Рациональное обоснование догмата Боэций начинает с утверждения, что «Отец, Сын и Святой Дух – это один, а не три Бога»[2], и с выяснения таких понятий, как «единство», «тождество», «различие». Суть проблемы в следующем: догмат о Троичности Бога указывает, с одной стороны, на различие Лиц, Ипостасей Троицы, а с другой стороны, догмат подчеркивает, что Отец, Сын, Дух Святой – это один Бог, а не три Бога. Основанием любого единства, говорит Боэций, является отсутствие различий. Там, где имеют место различия, речь должна идти не о единстве, а о множественности[3]. Таким образом, признание различий Лиц должно привести к разделению Троицы. Боэций в своих трактатах берется доказать, что применительно к Троице ее различие и единство совместимы. Вот как он это делает.

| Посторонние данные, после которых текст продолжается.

-- ==== Sys2Proof/Safety.lean ====
section
/-! DEFINITION. What counts as a safe step, and the words that the statements are written in: what the write-back
of a firing leaves in its element and in the rest of the part. -/

namespace Sys2Proof

/-- A step from the state answers a next state. -/
def Safe (s : Machine.State) : Prop := ∃ t, Machine.step s = .next t

namespace Claims

open Sys2Proof.Machine

/-- A result as it reaches a destination: lanes and tag. -/
abbrev Result := Option (Lanes × Tag)

/-- A v register after a result has gone to a destination (R236). -/
def vAfter (dst : Dst) (r : Result) (n : Nat) (old : Lanes) : Lanes :=
  match dst, r with
  | .v m, some x => if m.val = n then x.1 else old
  | _, _ => old

/-- An a-register after it: lane 0, or under D the words of pair 0 in the register and the one behind it (R236). -/
def aAfter (d : Bool) (dst : Dst) (r : Result) (n : Nat) (old : Word) : Word :=
  match dst, r with
  | .a m, some x =>
    if d then
      if n = m.val + 1 then ((pairAt x.1 0).getD 0).extractLsb' 32 32
      else if n = m.val then ((pairAt x.1 0).getD 0).extractLsb' 0 32
      else old
    else if n = m.val then wordAt x.1 0 else old
  | _, _ => old

/-- An output queue after it: the token at the tail (R236). -/
def qAfter (dst : Dst) (r : Result) (log : Option PacerLog) (n : Nat) (old : List Token) : List Token :=
  match dst, r with
  | .o q, some x => if q.val = n then old ++ [⟨x.1, x.2, log⟩] else old
  | _, _ => old

/-- What a firing gives to its write-back. -/
structure Effect where
  /-- For DA and for DB. -/
  da : Result
  db : Result
  /-- The lanes that PM tests. -/
  tested : Option Lanes
  flags : Word
  /-- Predicates written besides PD, and a token enqueued behind the results: its queue, lanes and tag. -/
  preds : List (Nat × Pred) := []
  spill : Option (Nat × Lanes × Tag) := none
  /-- A log for the first token enqueued, in place of the dequeued one (R340). -/
  log : Option PacerLog := none

/-- One result for both destinations (R236). -/
def Effect.one (r : Result) (flags : Word) : Effect := { da := r, db := r, tested := r.map (·.1), flags }

/-- Two results. -/
def Effect.two (a b : Result) (flags : Word) : Effect := { da := a, db := b, tested := a.map (·.1), flags }

/-- No result. -/
def Effect.nothing : Effect := { da := none, db := none, tested := none, flags := 0 }

/-- The log that the first token enqueued carries on, and the one that DB's token then carries (R227). -/
def logA (fo : Focus) (w : Slot) (r : Effect) : Option PacerLog :=
  if w.da.isOut && r.da.isSome then r.log.or fo.firing.logs.head? else none

def logB (fo : Focus) (w : Slot) (r : Effect) : Option PacerLog :=
  if w.da.isOut && r.da.isSome then none else r.log.or fo.firing.logs.head?

/-- The log that the token behind the results then carries. -/
def logS (fo : Focus) (w : Slot) (r : Effect) : Option PacerLog :=
  if (w.da.isOut && r.da.isSome) || (w.db.isOut && r.db.isSome) then none else r.log.or fo.firing.logs.head?

/-- An output queue after the token behind the results (R307). -/
def spillAfter (x : Option (Nat × Lanes × Tag)) (log : Option PacerLog) (n : Nat) (old : List Token) : List Token :=
  match x with
  | some y => if y.1 = n then old ++ [⟨y.2.1, y.2.2, log⟩] else old
  | none => old

/-- A predicate after writes of several. -/
def predAfter (l : List (Nat × Pred)) (n : Nat) (old : Pred) : Pred :=
  l.foldl (fun old x => if n = x.1 then x.2 else old) old

/-- The registers, output queues, flags and predicates that the write-back leaves in an element that stood as `e` (R146,
R236 to R239, R213): DA is written, then DB. -/
structure Wrote (e : Element) (t : State) (fo : Focus) (w : Slot) (r : Effect) : Prop where
  done : t.focus = none
  v : ∀ n, (t.elem fo.eid).v[n]? = (e.v[n]?).map (fun x => vAfter w.db r.db n (vAfter w.da r.da n x))
  a : ∀ n, (t.elem fo.eid).a[n]? = (e.a[n]?).map (fun x => aAfter w.d w.db r.db n (aAfter w.d w.da r.da n x))
  q : ∀ n, (t.elem fo.eid).oq[n]? = (e.oq[n]?).map
    (fun x => spillAfter r.spill (logS fo w r) n (qAfter w.db r.db (logB fo w r) n (qAfter w.da r.da (logA fo w r) n x)))
  flags : (t.elem fo.eid).flags = e.flags ||| r.flags
  p : ∀ n, (t.elem fo.eid).p[n]? = (e.p[n]?).map (fun x => predAfter r.preds n (
    if w.pm ≠ .keep ∧ n = w.pd.val then
      predValue w.pm w.d r.tested (fo.firing.deqd.head?.map (·.2.tag)) fo.firing.oldPd
    else x))

/-- Everything of the element but its registers, predicates, output queues, flags and counters is as in `e`. -/
def ElemKept (e : Element) (t : State) (eid : Nat) : Prop :=
  { t.elem eid with v := e.v, a := e.a, p := e.p, oq := e.oq, flags := e.flags, counters := e.counters } = e

/-- Every other element is as it was. -/
def OthersKept (s t : State) (eid : Nat) : Prop := ∀ n, n ≠ eid → t.elem n = s.elem n

/-- Of the part outside the elements, all of memory with it, only counters of tiles differ (R337). -/
structure RestKept (s t : State) : Prop where
  tiles : ∀ n, { t.tile n with counters := (s.tile n).counters } = s.tile n
  rest : { t with focus := s.focus, elems := s.elems, tiles := s.tiles } = s

/-! ## Firings and their results -/

/-- The tag of a result that is built (R238). -/
def builtTag (w : Slot) (f : Firing) : Tag :=
  if f.poisoned w then tagPoison else if w.kt then f.ktTag w else w.otag

/-- Nothing that must not take POISON takes a result of a tag: no register destination, and no predicate test (R170). -/
def TagFits (w : Slot) (tag : Tag) : Prop :=
  tag = tagPoison → Dst.isReg w.da = false ∧ Dst.isReg w.db = false ∧ PredMode.tests w.pm = false

/-- A firing of a slot word is about to write back, and no fault was found at its selection (R146). -/
structure Due (s : State) (fo : Focus) : Prop where
  focus : s.focus = some fo
  clean : fo.firing.fault = none

/-- A built result of the firing may go where the word says. -/
def BuiltFits (w : Slot) (fo : Focus) : Prop := TagFits w (builtTag w fo.firing)

/-- Lane l is valid in every named source (R237). -/
def sourcesValid (w : Slot) (f : Firing) (l : Nat) : Bool :=
  (w.sa = .none || validAt f.a.lanes l) && (w.sb = .none || validAt f.b.lanes l) &&
  (w.sc = .none || validAt f.c.lanes l)

/-- The lanes of a lane-wise result: computed where every named source is valid (R237, R257). -/
def perLane (w : Slot) (f : Firing) (op : Word → Word → Word → Word) : Lanes :=
  lanesOf (fun l => if sourcesValid w f l then
    some (op (wordAt f.a.lanes l) (wordAt f.b.lanes l) (wordAt f.c.lanes l)) else none)

/-- The flags of the valid lanes together (R257). -/
def perLaneFlags (w : Slot) (f : Firing) (fl : Word → Word → Word → Word) : Word :=
  (List.range 16).foldl (fun acc l => if sourcesValid w f l then
    acc ||| fl (wordAt f.a.lanes l) (wordAt f.b.lanes l) (wordAt f.c.lanes l) else acc) 0

/-- The lanes of a pair-wise result: pair k is valid where both its lanes are in every named source (R190, R262). -/
def perPair (w : Slot) (f : Firing) (op : DWord → DWord → DWord) : Lanes :=
  lanesOfPairs (fun k => if sourcesValid w f (2 * k) && sourcesValid w f (2 * k + 1) then
    some (op (wordAt f.a.lanes (2 * k + 1) ++ wordAt f.a.lanes (2 * k))
      (wordAt f.b.lanes (2 * k + 1) ++ wordAt f.b.lanes (2 * k))) else none)

/-- The pacer logs that end at a write-back, each with its END (R227, R340): where a token of the result carries the first one
on, the others, as dropped; with a fresh log, all, and the log of a head that A names and the firing leaves; with no token enqueued,
the first in the instruction's own way. -/
def endedLogs (fo : Focus) (w : Slot) (r : Effect) (own : Nat) : List (PacerLog × Nat) :=
  match r.log with
  | some _ => (fo.firing.kept.toList ++ fo.firing.logs).map (fun l => (l, 2))
  | none =>
    if (w.da.isOut && r.da.isSome) || (w.db.isOut && r.db.isSome) || r.spill.isSome then (fo.firing.logs.drop 1).map (fun l => (l, 2))
    else (fo.firing.logs.take 1).map (fun l => (l, own)) ++ (fo.firing.logs.drop 1).map (fun l => (l, 2))

/-- The logs that end do so in `u` and leave `t`: each writes its pacer record, and hands it to the operator, as `State.endLog`
says, and nothing else changes (R227, R229). -/
def LogsEnd (u t : State) (fo : Focus) (w : Slot) (r : Effect) : Prop :=
  ∃ own, t = (endedLogs fo w r own).foldl (fun (s : State) (l : PacerLog × Nat) => s.endLog fo.eid l.1 l.2) u

/-- The part outside the elements is as in `x`, but for counters of tiles (R337) and the records of the logs that end. -/
def RestIs (x t : State) (fo : Focus) (w : Slot) (r : Effect) : Prop := ∃ u, RestKept x u ∧ LogsEnd u t fo w r

/-- As `RestIs`, and then changed as `f` says. -/
def RestThen (s t : State) (fo : Focus) (w : Slot) (r : Effect) (f : State → State) : Prop := ∃ u, RestIs s u fo w r ∧ t = f u

/-- An instruction answers a next state: the element, changed as `change` says, has the effect; the rest of it and
every other element stay; the part outside the elements is as `rest` says. -/
def Gives (i : Instr) (s : State) (fo : Focus) (w : Slot) (r : Effect) (change : Element → Element)
    (rest : State → Prop) : Prop :=
  ∃ t, exec i s = .next t ∧ Wrote (change (s.elem fo.eid)) t fo w r ∧ ElemKept (change (s.elem fo.eid)) t fo.eid ∧
    OthersKept s t fo.eid ∧ rest t

/-- What an instruction gives, and when. -/
structure SlotRule where
  instr : Slot → Instr
  pre : Slot → State → Focus → Prop
  effect : Slot → State → Focus → Effect
  change : Slot → State → Focus → Element → Element := fun _ _ _ => id
  rest : Slot → State → Focus → Effect → State → Prop := fun w s fo r t => RestIs s t fo w r

/-- Each instruction of a list answers a next state with its effect. -/
def Holds (rules : List SlotRule) : Prop :=
  ∀ x ∈ rules, ∀ (w : Slot) (s : State) (fo : Focus), Due s fo → x.pre w s fo →
    Gives (x.instr w) s fo w (x.effect w s fo) (x.change w s fo) (x.rest w s fo (x.effect w s fo))

/-- No result that is POISON goes to a register or is tested by PM (R170). -/
def Fits (w : Slot) (r : Effect) : Prop :=
  (∀ x, r.da = some x → x.2 = tagPoison → Dst.isReg w.da = false ∧ PredMode.tests w.pm = false) ∧
  (∀ x, r.db = some x → x.2 = tagPoison → Dst.isReg w.db = false ∧ (w.da = .none → PredMode.tests w.pm = false))

/-- The rule of an instruction whose results carry their own tags: it runs where `ok` holds and its results fit. -/
def freeRule (i : Slot → Instr) (ok : Slot → State → Focus → Prop) (effect : Slot → State → Focus → Effect)
    (change : Slot → State → Focus → Element → Element := fun _ _ _ => id)
    (rest : Slot → State → Focus → Effect → State → Prop := fun w s fo r t => RestIs s t fo w r) : SlotRule where
  instr := i
  pre := fun w s fo => ok w s fo ∧ Fits w (effect w s fo)
  effect := effect
  change := change
  rest := rest

/-- What a lane-wise instruction computes. -/
structure LaneRule where
  instr : Slot → Instr
  op : Slot → Word → Word → Word → Word
  flags : Slot → Word → Word → Word → Word := fun _ _ _ _ => 0

/-- Its rule: one built result. -/
def LaneRule.rule (x : LaneRule) : SlotRule where
  instr := x.instr
  pre := fun w _ fo => BuiltFits w fo
  effect := fun w _ fo =>
    .one (some (perLane w fo.firing (x.op w), builtTag w fo.firing)) (perLaneFlags w fo.firing (x.flags w))

/-- The rule of an instruction that builds one result. -/
def builtRule (i : Slot → Instr) (lanes : Slot → State → Focus → Lanes) (flags : Slot → State → Focus → Word := fun _ _ _ => 0) :
    SlotRule where
  instr := i
  pre := fun w _ fo => BuiltFits w fo
  effect := fun w s fo => .one (some (lanes w s fo, builtTag w fo.firing)) (flags w s fo)

/-- Element k is valid in every named source: a lane, or under D a pair (R190, R237). -/
def elemPresent (w : Slot) (f : Firing) (k : Nat) : Bool :=
  if w.d then sourcesValid w f (2 * k) && sourcesValid w f (2 * k + 1) else sourcesValid w f k

/-- The rule of an instruction that computes every valid element as bits, with flags (R280, R281). -/
def elemRule (i : Slot → Instr) (op : Slot → Nat → Nat → Nat → Nat × Word) : SlotRule :=
  builtRule i
    (fun w _ fo =>
      let f := fo.firing
      lanesOfElems w.d (fun k => if elemPresent w f k then
        some (op w (elemBits w.d f.a.lanes k) (elemBits w.d f.b.lanes k) (elemBits w.d f.c.lanes k)).1 else none))
    (fun w _ fo =>
      let f := fo.firing
      (List.range (elemCount w.d)).foldl (fun acc k => if elemPresent w f k then
        acc ||| (op w (elemBits w.d f.a.lanes k) (elemBits w.d f.b.lanes k) (elemBits w.d f.c.lanes k)).2 else acc) 0)

/-- A firing takes a fault at its write-back (R223): the element enters FAULTED with its registers, predicates and queues
as they are, memory is as the records of the dequeued tokens' pacer logs leave it, which end as dropped (R227), and the instance holds
one more record, of that family, code and address, with the tokens the firing dequeued (kind 5, or kind 6 where an AG withholds them
for a translation, permission or alignment fault; R167, R219). -/
structure TookFault (s t : State) (fo : Focus) (family code addr : Nat) : Prop where
  done : t.focus = none
  state : (t.elem fo.eid).state = .faulted
  kept : { t.elem fo.eid with state := (s.elem fo.eid).state, ans := (s.elem fo.eid).ans } = s.elem fo.eid
  others : OthersKept s t fo.eid
  memory : (s.endLogs fo.eid (fo.firing.deqd.map (·.2)) 2).hbm = t.hbm ∧
    (s.endLogs fo.eid (fo.firing.deqd.map (·.2)) 2).hbmPoison = t.hbmPoison ∧
    (s.endLogs fo.eid (fo.firing.deqd.map (·.2)) 2).tiles = t.tiles
  record : ∀ i x, (s.elem fo.eid).inst = some i → s.insts.find i = some x → ∃ y ev, t.insts.find i = some y ∧
    y.faults = x.faults ++ [ev] ∧ ev.kind = 0 ∧ ev.src = fo.eid ∧ ev.family = family ∧ ev.code = code ∧
    ev.addr = addr ∧ ev.slot = some fo.firing.slot ∧ ev.word = fo.firing.word ∧ ev.time = s.now ∧
    ev.heads = (s.elem fo.eid).headsWord ∧
    ev.tokens = fo.firing.entries fo.eid (if elemType fo.eid = .ag ∧ family = 3 ∧ withheld family code then 6 else 5)

/-- An instruction takes a fault. -/
def Faults (i : Instr) (s : State) (fo : Focus) (family code addr : Nat) : Prop :=
  ∃ t, exec i s = .next t ∧ TookFault s t fo family code addr

end Claims

end Sys2Proof
end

По отношению к конечным, земным, вещам действует формула: «иное дело – существовать, иное – то, что существует». Это значит, что говоря, например, «человек справедлив», мы в этом высказывании различаем «человек» и «справедлив». «Человек» означает одно, а «справедлив» – другое. По отношению же к Богу эта формула не действует, т.к., называя Бога справедливым, мы подразумеваем, что Бог и есть справедливость. «Божественная же субстанция, – пишет Боэций, – есть форма без материи, и поэтому она едина, и есть то, что она есть. Ибо остальные вещи не суть то, что они есть»[4]. Поэтому, называя Бога Благим, Всемогущим и т.п., мы не выделяем в единой Божественной субстанции каких-то частей, отличных друг от друга. Говоря о Лицах Бога, мы говорим об одной и той же Божественной сущности: они ничего не меняют в самой сущности Бога, он остается Единым. Как указывает Боэций, «слова «Бог Отец, Бог Сын, Бог Дух Святой и вся Троица – один Бог» справедливо кажутся им повторением одного и того же, а не перечислением разного…»[5]. Различия трех Лиц Троицы относительные. Подобно тому, как человек называется отцом лишь по отношению к сыну, а не сам по себе, так и имена «Отец», «Сын», «Дух Святой» выражают лишь относительное отличие Лиц, а не появление новых сущностей, субстанций. Все они остаются в своей субстанции одним и тем же: все определения, даваемые Богу, входят в его субстанцию.

Боэций основывается на логическом анализе способов высказывания о любом предмете. Все, что может быть сказано о предмете, относится к одной из 10 аристотелевских категорий. Называя предмет и высказывая что-то о нем, мы подводим его под одну из 10 категорий.

Три первые категории – субстанция, количество, качество – называются категориями «сообразно предмету». Они указывают либо на сам предмет, либо на его свойство. С помощью этих категорий предмет («то, что есть») выделяется из числа других предметов.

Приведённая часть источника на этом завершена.